«Самое скорое время» наступило через три дня. Хмурый и неразговорчивый с утра Николай, неожиданно отменив все дела в Зимнем, засобирался в Царское, пригласив Ольгу и Вадима сопровождать его. Вместо кареты им подали закрытый санный возок, судя по всему царь не пожелал ехать поездом.
Вадим, забираясь внутрь экипажа последним, неожиданно обнаружил, что поедут они не втроем, как он предположил сначала. Рядом с Николаем сидел, укутавшись в медвежью шубу и надвинув на глаза большую меховую шапку, еще один человек. Причем, по-видимому, поджидавший их довольно долго, что было заметно по морозному румянцу на его щеках. В человеке этом он тотчас узнал Петра Николаевича Дурново.
Поздоровавшись со всеми, главный полицейский России чему-то явно удивившись улыбнулся про себя, но промолчал, ожидая что скажет Государь, собравший их всех сегодня в такой компании. Когда возок плавно тронулся, Николай неторопливо обвел глазами всех присутствующих, после чего спросил у Дурново:
— Вы уверены, Петр Николаевич, что Вас никто не видел, кроме моих офицеров?
— Вполне, Государь. Хотя и не понимаю смысла всей этой конспирации, откровенно говоря.
— Прекрасно… Итак, я всех нас поздравляю. У нас крупные неприятности. А у кое-кого, даже очень крупные. Но мы теперь в одной лодке, вернее сказать, в одних санях, так что и выкручиваться будем все вместе…
Что, дорогой мой Петр Николаевич, царь-заговорщик, это что-то с чем-то? Я правильно понял Ваш взгляд, да?

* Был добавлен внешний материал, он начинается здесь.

-- ==== Sys2Proof/Machine/Switch.lean ====
section
/-!
DEFINITION. The world switch (14_traps_preemption R337 to R341; 05 R148 to R150; 02 R65; 12 R297, R304; 15 R344; 20 R386,
R387). State keeps what is saved in its own records; the bytes of the save area are written beside it and not read back
(log 28).
-/
namespace Sys2Proof.Machine

/-! ## What is switched -/

/-- The waves of a partition that stand in its slices' cores, those that have stopped among them (05 R150). -/
def State.wavesOn (s : State) (p : Nat) : List Wave := s.waves.filter fun w => w.part = p && !w.saved

/-- The waves of a partition that are saved. -/
def State.wavesOff (s : State) (p : Nat) : List Wave := s.waves.filter fun w => w.part = p && w.saved

/-- The usable quads of a slice set. -/
def State.setQuads (s : State) (g : SliceSet) : List Nat := (slicesOf g.slices).flatMap s.sliceQuads

/-- A slice set by its number. -/
def State.set? (s : State) (n : Nat) : Option SliceSet := s.sets.find? fun g => g.num = n

/-- The state with a slice set changed. -/
def State.modSet (s : State) (n : Nat) (f : SliceSet → SliceSet) : State :=
  { s with sets := mapWhere s.sets (fun g => g.num = n) f }

/-! ## Stopping (R338 steps 1 and 2) -/

/-- A doorbell waiting at a channel, of a wave. -/
def Wave.rings (w : Wave) (d : Doorbell) : Bool := d.seq = w.seq && d.wid = w.wid

/-- A withdrawn operation put among others in program order, by the number of its operation. -/
def insertByOp (x : Nat × Withdrawn) : List (Nat × Withdrawn) → List (Nat × Withdrawn)
  | [] => [x]
  | y :: ys => if x.1 < y.1 then x :: y :: ys else y :: insertByOp x ys

/-- The aperture stores of a wave that have not performed (05 R148), in program order. -/
def State.unrung (s : State) (w : Wave) : List (Nat × Withdrawn) :=
  (s.chans.flatMap fun c => (c.doors.filter w.rings).map fun d =>
    let o := w.pend.find? fun o => o.id = d.op
    (d.op, ({ op := d.op, door := some (c.die, c.ch), arm := (o.map PendOp.arm).getD .t, data := d.desc, va := d.va,
              pc := (o.map PendOp.pc).getD 0, word := (o.map PendOp.word).getD 0, bad := d.malformed } : Withdrawn))).foldl
    (fun l x => insertByOp x l) []

/-- The barrier word that a unit has issued behind an aperture store (05 R141): it has been fetched, and nothing else holds it up. -/
def Wave.heldBarrier (w : Wave) (a : Arm) : Option Withdrawn :=
  let u := w.unit a
  let held (k : BitVec 5) (r : BitVec 6) : Withdrawn :=
    { op := 0, door := none, arm := a, data := (w.s r.toNat).toNat, va := w.sPair (2 * k.toNat), pc := u.pc,
      word := ((u.ibuf.bind fun p => p.words[wordIndex u.pc]?).map BitVec.toNat).getD 0, bad := false }
  if w.status = .running && w.unitIssues a && (w.pend.any fun o => o.of a && o.kind = .aperture && !o.answered) then
    match u.nextInstr with
    | some (.tbarrive k _ _ r) => some (held k r)
    | some (.tbexpect k _ _ r) => some (held k r)
    | _ => none
  else none

/-- A unit goes on after a barrier word that is withdrawn. -/
def Wave.passHeld (w : Wave) (x : Withdrawn) : Wave := w.goto x.arm (nextWord x.pc)

/-- They are withdrawn, and kept with the wave. A store's operation stays outstanding, with the order that it owes (04 R107). -/
def State.withdraw (s : State) (w : Wave) : State :=
  let xs := s.unrung w
  let hs := [w.heldBarrier .t, w.heldBarrier .e].filterMap id
  let s1 : State := { s with chans := s.chans.map fun c => { c with doors := c.doors.filter fun d => !w.rings d } }
  s1.modWave w.seq w.wid fun y =>
    hs.foldl Wave.passHeld
      { y with withdrawn := y.withdrawn ++ xs.map Prod.snd ++ hs }

/-- A world switch begins: issue stops on the set (its waves are no longer live), and Ladle stores are withdrawn. -/
def State.startSwitch (s : State) (x : Switch) : State :=
  (s.wavesOn x.out).foldl State.withdraw { s with switches := s.switches ++ [x] }

/-! ## Draining (R338 steps 2 to 5) -/

/-- An operation that need only leave the quad: RWRI, a relayed write, or an aperture store of the wave that has been withdrawn. -/
def Wave.leavesQuad (w : Wave) (o : PendOp) : Bool :=
  o.kind = .rwri || ((o.kind = .store || (o.kind = .aperture && w.withdrawn.any fun x => x.door.isSome && x.op = o.id))
    && o.parts.all fun p => p.done || (p.route = .runner && (match p.act with
    | .write _ => true
    | _ => false)))
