-- ==== Sys2Proof/Safety.lean ====
section
/-!
DEFINITION. What claims are stated in: the latched word and its unit, agreement of two states outside named parts, the
invariant that every step keeps, and what counts as a safe step.
-/
namespace Sys2Proof

/-- A word that computes in registers alone (10 R227 to R229, R242; 11 R252 to R272): integer, float, conversion, quantiser,
cross-lane and predicate words, uniform and vector. -/
def Instr.computes : Instr → Bool
  | .uadd .. | .usub .. | .umul .. | .umulh .. | .umulhu .. | .uand .. | .uor .. | .uxor .. | .ushl .. | .ushr ..
  | .usar .. | .umin .. | .umax .. | .uminu .. | .umaxu .. | .umov .. | .uaddi .. | .umuli .. | .uandi .. | .uori ..
  | .uxori .. | .ushli .. | .ushri .. | .usari .. | .ucmp .. | .ucmpi .. | .uclz .. | .upopc .. | .ubrev ..
  | .ubfx .. | .ubfi .. | .usel .. | .uqop .. | .uqmovTos .. | .uqmovFroms .. | .pmask .. | .anyp .. | .allp ..
  | .vadd .. | .vsub .. | .vmul .. | .vmulh .. | .vmulhu .. | .vmin .. | .vmax .. | .vminu .. | .vand .. | .vor ..
  | .vxor .. | .vshl .. | .vshr .. | .vsar .. | .vmaxu .. | .vabsd .. | .vaddi .. | .vmuli .. | .vandi .. | .vori ..
  | .vxori .. | .vshli .. | .vshri .. | .vsari .. | .vicmp .. | .vicmpi .. | .vclz .. | .vpopc .. | .vbrev ..
  | .vbfx .. | .vbfi .. | .vsel .. | .vmad .. | .vlane .. | .vmov .. | .vmovs .. | .vtos .. | .vfroms .. | .fadd ..
  | .fsub .. | .fmul .. | .ffma .. | .ffnma .. | .fmin .. | .fmax .. | .fabs .. | .vfcmp .. | .frcp .. | .frsq ..
  | .fsqrt .. | .fdiv .. | .fex2 .. | .flg2 .. | .frint .. | .fclass .. | .b2add .. | .b2sub .. | .b2mul ..
  | .b2fma .. | .b2max .. | .b2min .. | .fcvt .. | .icvt .. | .qpk .. | .qunpk .. | .shfl .. | .shflx .. | .shflup ..
  | .shfldn .. | .lanebc .. | .vredf .. | .vredi .. | .vscanf .. | .pand .. | .por .. | .pxor .. | .pandn ..
  | .pnot .. | .pmov .. | .pset .. | .vballot .. | .vmcnt .. => true
  | _ => false

end Sys2Proof

namespace Sys2Proof.Machine

/-- Step has latched a word for exec: the wave, the latch and the unit that issues it. -/
def State.Latched (s : State) (w : Wave) (i : Issue) : Prop := s.issue = some i ∧ s.wave? i.seq i.wid = some w

/-- The unit that issues the latched word. -/
def Wave.issuing (w : Wave) (i : Issue) : UnitSt := w.unit i.arm

/-- The latched word is legal (09_encoding R217): none of its fields, features or descriptors is refused. -/
def State.Legal (s : State) (w : Wave) (i : Issue) (x : Instr) : Prop :=
  s.Latched w i ∧ illegalSub s w ((w.issuing i).at i) i.lit x = none

/-- The state after the latched word has made the wave `w` and its unit goes on with the next word. -/
def State.after (s : State) (w : Wave) (i : Issue) : State := s.setWave (w.goto i.arm (nextWord i.pc))

/-- The byte of memory that a key names (QSP, HBM, module and host memory have keys of their own, log 5). -/
def State.byteAt (s : State) (k : Nat) : Byte := s.mem.read k

/-- The invariant of the machine: memory stands in its canonical form. -/
def State.Inv (s : State) : Prop := s.mem.wf = true

/-! ## What a word leaves -/

/-- The latched word has written s(d), unless its q-guard is 0. -/
def State.wroteS (s : State) (w : Wave) (i : Issue) (g : BitVec 3) (d : BitVec 6) (x : Word) (p : Bool) : Out :=
  .next (s.after (if w.q g.toNat then w.setS d.toNat x p else w) i)

/-- The latched word has written q(d), unless its q-guard is 0. -/
def State.wroteQ (s : State) (w : Wave) (i : Issue) (g : BitVec 3) (d : BitVec 6) (x p : Bool) : Out :=
  .next (s.after (if w.q g.toNat then w.setQ d.toNat x p else w) i)

/-- The latched word has sent its unit to an offset from CODE. -/
def State.wentTo (s : State) (w : Wave) (i : Issue) (pc : Nat) : Out := .next (s.setWave (w.goto i.arm pc))

/-- The latched word has put its unit to sleep, with its pc at the next word. -/
def State.slept (s : State) (w : Wave) (i : Issue) (x : Wait) : Out :=
  .next (s.setWave (w.setUnit i.arm { w.unit i.arm with pc := nextWord i.pc, refusals := [], looked := false, table := [], atBank := none, wait := x, hidden := [] }))

/-- The target of a branch of the latched word: a signed count of packets from its own (10 R232). -/
def Issue.target (i : Issue) (o : Int) : Nat := ((((i.pc / 16 * 16 : Nat) : Int) + 16 * o) % 2 ^ 64).toNat

/-- The wave as the trap of the latched word leaves it (14 R331): what is saved, and the handler entered. -/
def Wave.trappedAs (w : Wave) (i : Issue) (cause sub addr : Nat) : Wave :=
  Wave.setUnit { w with
      trapPc := BitVec.ofNat 32 (if i.second then i.pc - 4 else i.pc),
      trapCause := BitVec.ofNat 32 (cause + 256 * sub + 65536 * bitOf i.second),
      trapAddr := BitVec.ofNat 64 addr,
      savedFmt := (w.unit i.arm).fmt,
      handler := some { arm := i.arm, depth := (w.unit i.arm).open, wait := .none, skip := (w.unit i.arm).skip } } i.arm
    { w.unit i.arm with
      pc := w.trapBase.toNat, wait := .none, ibuf := none, refusals := [], looked := false, table := [], atBank := none, skip := none }

/-- The latched word has taken a trap to its handler. -/
def State.tookTrap (s : State) (w : Wave) (i : Issue) (cause sub addr : Nat) : Out :=
  .next (s.setWave (w.trappedAs i cause sub addr)).trapped

/-- A handler can be entered: there is one, and the wave is not in it (14 R331, R332). -/
def Wave.canTrap (w : Wave) : Prop := w.trapBase ≠ 0 ∧ w.handler = none

/-- The latched word has written the lanes of a mask of v(d), lane l with `f l`. -/
def State.wroteV (s : State) (w : Wave) (i : Issue) (m : Lanes) (d : BitVec 6) (f : Nat → Elem) : Out :=
  .next (s.after (w.writeV d.toNat m (laneNumbers.map f)) i)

— Ну, не совсем так, Ваше Величество. Но, по правде сказать, все это действительно немного интригует, — усмехнулся Дурново.
— Все интриги между нами сегодня заканчиваются. Наступает время откровений. И начать я хочу именно с Вас, Петр Николаевич. А именно: я прошу Вас повторить здесь и сейчас все, что Вы мне вчера вечером рассказали.

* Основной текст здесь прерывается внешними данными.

-- ==== Sys2Proof/Certificates/Slice0/Obligations.lean ====
section
/-!
DEFINITION. The statements for the provers, from the numbered rules of spec/. Where a statement has several subjects, each
stands first under Sys2Proof.Claims.
-/
open Sys2Proof Sys2Proof.Machine

/-- R205 to R211, R217: a step with the turn of a unit that may issue (07 R183) runs the instruction at its pc. When the word decodes,
is not chained and its registers are ready, step is exec of it, with what follows a word that performed, the stamps of one that
stalled, the end of a single step, and the end of a step; a word whose registers are not ready, or an access behind an acquire of
its unit that has not performed, waits; a word that decodes to nothing is Illegal Instruction. A legal chained pair runs its first
word, then its second, when both perform; a TBWAIT or GATETAKE of the pair that has to wait, and may trap yet, waits alone, and the other
word performs once it has ended (R206; the model's reading, log 10). -/
def Obligations.StepRunsDecodedInstruction : Prop :=
  ∀ (s : State) (rest : List Turn) (a : Arm) (w w1 : Wave) (s1 : State) (p : FetchedPacket),
    s.turn = .unit w.seq w.wid a :: rest →
    let s0 : State := { s with turn := rest, issue := none, call := .none }
    let i0 : Issue := { seq := w.seq, wid := w.wid, arm := a, off := (w.unit a).pc / 16 * 16, idx := (w.unit a).pc % 16 / 4,
                        lit := 0, second := false, trapped := false, stalled := false }
    s0.wave? w.seq w.wid = some w → s0.mayIssue w a = true → s0.watchdogDue w = false →
    (w.late = [] ∨ w.handler ≠ none) →
    ({ s0 with issue := some i0 } : State).fetch w i0 (w.unit a) = .packet s1 p →
    s1.wave? w.seq w.wid = some w1 →
    let k := (w1.unit a).pc % 16 / 4
    let x := (p.words.getD k 0).toNat
    let y := (p.words.getD (k + 1) 0).toNat
    let i : Issue := { seq := w1.seq, wid := w1.wid, arm := a, off := p.off, idx := k, lit := p.words.getD 3 0,
                       second := false, trapped := false, stalled := false }
    let i2 : Issue := { i with idx := k + 1, second := true }
    let ends := fun (t : State) => (t.endSingleStep w.seq w.wid).endStep
    let chained := k < 2 ∧ chainBit x = true ∧ isHint x = false ∧ isHint y = false
    let passing := (w1.unit a).skip = some (w1.unit a).pc
    let passed := fun (t : State) => t.modWave w1.seq w1.wid fun v =>
      v.setUnit a { v.unit a with pc := nextWord (v.unit a).pc, skip := none }
    (∀ j, decodeWord x = .ok j → w1.sourcesReady a (w1.unit a).fmt j = true → (¬ chained ∨ passing) →
      ((w1.acquiring a && accesses (majorOf x)) = false →
        (¬ passing → step s = mapNext (exec j (s1.latch i)) fun t =>
          ends (s1.unlatch i (if t.performed then t.wordDone w1 (w1.unit a) i x j else t)))
        ∧ (passing → step s = mapNext (exec j (s1.latch i)) fun t =>
            ends (s1.unlatch i (if t.performed then passed (t.wordDone w1 (w1.unit a) i x j) else t))))
      ∧ ((w1.acquiring a && accesses (majorOf x)) = true → step s = .next (ends (s1.unlatch i (s1.waiting i)))))
    ∧ (∀ j, decodeWord x = .ok j → w1.sourcesReady a (w1.unit a).fmt j = false → step s = .next (ends (s1.waiting i)))
    ∧ (∀ e, decodeWord x = .error e → (¬ chained ∨ passing) →
        step s = mapNext (exec .illegalInstruction { s1.latch i with issue := some i, call := .illegalInstruction e.subcode })
          fun t => ends (s1.unlatch i t))
    ∧ (∀ j j2 wl t1 t2 t3, decodeWord x = .ok j → decodeWord y = .ok j2 → chained → ¬ passing →
        w1.sourcesReady a (w1.unit a).fmt j = true → (s1.latch i).Latched wl i →
        illegalSub s1 wl ((wl.unit a).at i) i.lit j = none → illegalSub s1 wl ((wl.unit a).at i2) i2.lit j2 = none →
        chainSub (wl.unit a).fmt (majorOf x) (majorOf y) j j2
          (chainBit (p.words.getD 0 0).toNat && chainBit (p.words.getD 1 0).toNat && !isHint (p.words.getD 0 0).toNat
            && !isHint (p.words.getD 1 0).toNat) = none →
        wl.sourcesReady a (wl.unit a).fmt j2 = true →
        (wl.acquiring a && (accesses (majorOf x) || accesses (majorOf y))) = false →
        exec j (s1.latch i) = .next t1 → t1.performed = true →
        exec j2 { s1.latch i with issue := some i2 } = .next t2 → t2.performed = true →
        (t2.sleepsInPair i2 = true → step s = .next (ends (s1.unlatch i (t2.wordDone wl (wl.unit a) i2 y j2))))
        ∧ (t2.sleepsInPair i2 = false → t1.sleepsInPair i = true →
            step s = .next (ends (s1.unlatch i (t1.wordDone wl (wl.unit a) i x j))))
        ∧ (t2.sleepsInPair i2 = false → t1.sleepsInPair i = false → exec j2 { t1 with issue := some i2 } = .next t3 →
            step s = .next (ends (s1.unlatch i ((t3.wordDone wl (wl.unit a) i x j).wordDone wl (wl.unit a) i2 y j2)))))

/-- Words of the spec's own examples decode to the instructions they stand for, one of a family each; a major that holds no
instruction is refused with subcode 1, an unassigned function with subcode 2. -/
def Obligations.ExampleWordsDecode : Prop :=
  decodeWord 0xD1448044 = .ok (.ldg 2 4 1 8 1 2 0) ∧ decodeWord 0x06061A00 = .ok (.uaddi 6 6 0x200)
  ∧ decodeWord 0x24092600 = .ok (.vaddi 9 9 0x200) ∧ decodeWord 0x120FFFFD = .ok (.bra 1 0x7FFFD)
  ∧ decodeWord 0x31620631 = .ok (.ffma 1 4 3 6 1) ∧ decodeWord 0x44E20400 = .ok (.vballot 4 2 0)
  ∧ decodeWord 0x41000000 = .error .unassignedFunction ∧ decodeWord 0x2E092600 = .error .undefinedMajor
  ∧ decodeWord 0x68043200 = .ok (.rwri 2 3 8) ∧ decodeWord 0x7A4A3000 = .ok (.ctrrd 10 3)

— Но… Государь, это было сказано только для Вас. Чтобы Вы сами…
— Я сам и принял решение. Поэтому и прошу Вас. Будьте добры, причем с теми же рекомендациями, которые Вы мне дали в итоге. Пожалуйста… Так надо.

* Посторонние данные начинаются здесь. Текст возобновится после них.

/-! ## Wave.setUnit -/

@[simp] theorem Wave.setUnit_seq (w : Wave) (a : Arm) (u : UnitSt) : (w.setUnit a u).seq = w.seq := by cases a <;> rfl
@[simp] theorem Wave.setUnit_wid (w : Wave) (a : Arm) (u : UnitSt) : (w.setUnit a u).wid = w.wid := by cases a <;> rfl
@[simp] theorem Wave.setUnit_part (w : Wave) (a : Arm) (u : UnitSt) : (w.setUnit a u).part = w.part := by cases a <;> rfl
@[simp] theorem Wave.setUnit_core (w : Wave) (a : Arm) (u : UnitSt) : (w.setUnit a u).core = w.core := by cases a <;> rfl
@[simp] theorem Wave.setUnit_place (w : Wave) (a : Arm) (u : UnitSt) : (w.setUnit a u).place = w.place := by cases a <;> rfl
@[simp] theorem Wave.setUnit_status (w : Wave) (a : Arm) (u : UnitSt) : (w.setUnit a u).status = w.status := by cases a <;> rfl
@[simp] theorem Wave.setUnit_saved (w : Wave) (a : Arm) (u : UnitSt) : (w.setUnit a u).saved = w.saved := by cases a <;> rfl
@[simp] theorem Wave.setUnit_started (w : Wave) (a : Arm) (u : UnitSt) : (w.setUnit a u).started = w.started := by cases a <;> rfl
@[simp] theorem Wave.setUnit_ctx (w : Wave) (a : Arm) (u : UnitSt) : (w.setUnit a u).ctx = w.ctx := by cases a <;> rfl
@[simp] theorem Wave.setUnit_parkedAt (w : Wave) (a : Arm) (u : UnitSt) : (w.setUnit a u).parkedAt = w.parkedAt := by cases a <;> rfl
@[simp] theorem Wave.setUnit_readyAt (w : Wave) (a : Arm) (u : UnitSt) : (w.setUnit a u).readyAt = w.readyAt := by cases a <;> rfl
@[simp] theorem Wave.setUnit_ctxAt (w : Wave) (a : Arm) (u : UnitSt) : (w.setUnit a u).ctxAt = w.ctxAt := by cases a <;> rfl
@[simp] theorem Wave.setUnit_vregs (w : Wave) (a : Arm) (u : UnitSt) : (w.setUnit a u).vregs = w.vregs := by cases a <;> rfl
@[simp] theorem Wave.setUnit_lo (w : Wave) (a : Arm) (u : UnitSt) : (w.setUnit a u).lo = w.lo := by cases a <;> rfl
@[simp] theorem Wave.setUnit_winBase (w : Wave) (a : Arm) (u : UnitSt) : (w.setUnit a u).winBase = w.winBase := by cases a <;> rfl
@[simp] theorem Wave.setUnit_sregs (w : Wave) (a : Arm) (u : UnitSt) : (w.setUnit a u).sregs = w.sregs := by cases a <;> rfl
@[simp] theorem Wave.setUnit_spoison (w : Wave) (a : Arm) (u : UnitSt) : (w.setUnit a u).spoison = w.spoison := by cases a <;> rfl
@[simp] theorem Wave.setUnit_pregs (w : Wave) (a : Arm) (u : UnitSt) : (w.setUnit a u).pregs = w.pregs := by cases a <;> rfl
@[simp] theorem Wave.setUnit_qregs (w : Wave) (a : Arm) (u : UnitSt) : (w.setUnit a u).qregs = w.qregs := by cases a <;> rfl
@[simp] theorem Wave.setUnit_qpoison (w : Wave) (a : Arm) (u : UnitSt) : (w.setUnit a u).qpoison = w.qpoison := by cases a <;> rfl
@[simp] theorem Wave.setUnit_tiles (w : Wave) (a : Arm) (u : UnitSt) : (w.setUnit a u).tiles = w.tiles := by cases a <;> rfl
@[simp] theorem Wave.setUnit_accs (w : Wave) (a : Arm) (u : UnitSt) : (w.setUnit a u).accs = w.accs := by cases a <;> rfl
@[simp] theorem Wave.setUnit_fpFlags (w : Wave) (a : Arm) (u : UnitSt) : (w.setUnit a u).fpFlags = w.fpFlags := by cases a <;> rfl
@[simp] theorem Wave.setUnit_trapCause (w : Wave) (a : Arm) (u : UnitSt) : (w.setUnit a u).trapCause = w.trapCause := by cases a <;> rfl
@[simp] theorem Wave.setUnit_trapAddr (w : Wave) (a : Arm) (u : UnitSt) : (w.setUnit a u).trapAddr = w.trapAddr := by cases a <;> rfl
@[simp] theorem Wave.setUnit_trapPc (w : Wave) (a : Arm) (u : UnitSt) : (w.setUnit a u).trapPc = w.trapPc := by cases a <;> rfl
@[simp] theorem Wave.setUnit_trapBase (w : Wave) (a : Arm) (u : UnitSt) : (w.setUnit a u).trapBase = w.trapBase := by cases a <;> rfl
@[simp] theorem Wave.setUnit_savedFmt (w : Wave) (a : Arm) (u : UnitSt) : (w.setUnit a u).savedFmt = w.savedFmt := by cases a <;> rfl
@[simp] theorem Wave.setUnit_handler (w : Wave) (a : Arm) (u : UnitSt) : (w.setUnit a u).handler = w.handler := by cases a <;> rfl
@[simp] theorem Wave.setUnit_bucket (w : Wave) (a : Arm) (u : UnitSt) : (w.setUnit a u).bucket = w.bucket := by cases a <;> rfl
@[simp] theorem Wave.setUnit_bounds (w : Wave) (a : Arm) (u : UnitSt) : (w.setUnit a u).bounds = w.bounds := by cases a <;> rfl
@[simp] theorem Wave.setUnit_phaseVar (w : Wave) (a : Arm) (u : UnitSt) : (w.setUnit a u).phaseVar = w.phaseVar := by cases a <;> rfl
@[simp] theorem Wave.setUnit_phaseStart (w : Wave) (a : Arm) (u : UnitSt) : (w.setUnit a u).phaseStart = w.phaseStart := by cases a <;> rfl
@[simp] theorem Wave.setUnit_cycCapture (w : Wave) (a : Arm) (u : UnitSt) : (w.setUnit a u).cycCapture = w.cycCapture := by cases a <;> rfl
@[simp] theorem Wave.setUnit_progress (w : Wave) (a : Arm) (u : UnitSt) : (w.setUnit a u).progress = w.progress := by cases a <;> rfl
@[simp] theorem Wave.setUnit_watchdogFired (w : Wave) (a : Arm) (u : UnitSt) : (w.setUnit a u).watchdogFired = w.watchdogFired := by cases a <;> rfl
@[simp] theorem Wave.setUnit_missed (w : Wave) (a : Arm) (u : UnitSt) : (w.setUnit a u).missed = w.missed := by cases a <;> rfl
@[simp] theorem Wave.setUnit_late (w : Wave) (a : Arm) (u : UnitSt) : (w.setUnit a u).late = w.late := by cases a <;> rfl
@[simp] theorem Wave.setUnit_calls (w : Wave) (a : Arm) (u : UnitSt) : (w.setUnit a u).calls = w.calls := by cases a <;> rfl
@[simp] theorem Wave.setUnit_spilledCalls (w : Wave) (a : Arm) (u : UnitSt) : (w.setUnit a u).spilledCalls = w.spilledCalls := by cases a <;> rfl
@[simp] theorem Wave.setUnit_callArm (w : Wave) (a : Arm) (u : UnitSt) : (w.setUnit a u).callArm = w.callArm := by cases a <;> rfl
@[simp] theorem Wave.setUnit_spillBase (w : Wave) (a : Arm) (u : UnitSt) : (w.setUnit a u).spillBase = w.spillBase := by cases a <;> rfl
@[simp] theorem Wave.setUnit_spillSize (w : Wave) (a : Arm) (u : UnitSt) : (w.setUnit a u).spillSize = w.spillSize := by cases a <;> rfl
@[simp] theorem Wave.setUnit_spillPoison (w : Wave) (a : Arm) (u : UnitSt) : (w.setUnit a u).spillPoison = w.spillPoison := by cases a <;> rfl
@[simp] theorem Wave.setUnit_haltedLanes (w : Wave) (a : Arm) (u : UnitSt) : (w.setUnit a u).haltedLanes = w.haltedLanes := by cases a <;> rfl
@[simp] theorem Wave.setUnit_divergent (w : Wave) (a : Arm) (u : UnitSt) : (w.setUnit a u).divergent = w.divergent := by cases a <;> rfl
@[simp] theorem Wave.setUnit_pend (w : Wave) (a : Arm) (u : UnitSt) : (w.setUnit a u).pend = w.pend := by cases a <;> rfl
@[simp] theorem Wave.setUnit_nextOp (w : Wave) (a : Arm) (u : UnitSt) : (w.setUnit a u).nextOp = w.nextOp := by cases a <;> rfl
@[simp] theorem Wave.setUnit_withdrawn (w : Wave) (a : Arm) (u : UnitSt) : (w.setUnit a u).withdrawn = w.withdrawn := by cases a <;> rfl
@[simp] theorem Wave.setUnit_dbgStop (w : Wave) (a : Arm) (u : UnitSt) : (w.setUnit a u).dbgStop = w.dbgStop := by cases a <;> rfl
@[simp] theorem Wave.setUnit_dbgStep (w : Wave) (a : Arm) (u : UnitSt) : (w.setUnit a u).dbgStep = w.dbgStep := by cases a <;> rfl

— Слушаюсь, Ваше Величество… — по тому, как это было сказано, было понятно на сколько кардинально мнение самого Дурново не совпадает с мнением Николая, но ничего не поделаешь. Желание Императора — это больше чем закон.
— Спасибо.
— Итак… Позавчера к обеду, было ровно 12:30, я как раз тогда посмотрел на часы… Получаю я приглашение прибыть во дворец Великого князя Владимира Александровича к ужину. Это меня крайне удивило, но, естественно, ответить отказом я не мог.
Как оказалось, застолье готовилось в крайне узком кругу. Присутствовали вначале сам Великий князь Владимир, а также Великий князь Николай Николаевич и их адъютанты. Причину столь интимного и скоропалительного приглашения мне сперва никто не прояснил.
Мы устроились в малой нижней гостиной, причем все уже было накрыто, прислуги не было вовсе. После нескольких тостов и закусок, Владимир Александрович велел адъютантам удалиться, и мы остались втроем. При этом должен отметить, что если он сам был спокоен и улыбчив, то Николай Николаевич, напротив, был нервен и возбужден чем-то до звона шпор…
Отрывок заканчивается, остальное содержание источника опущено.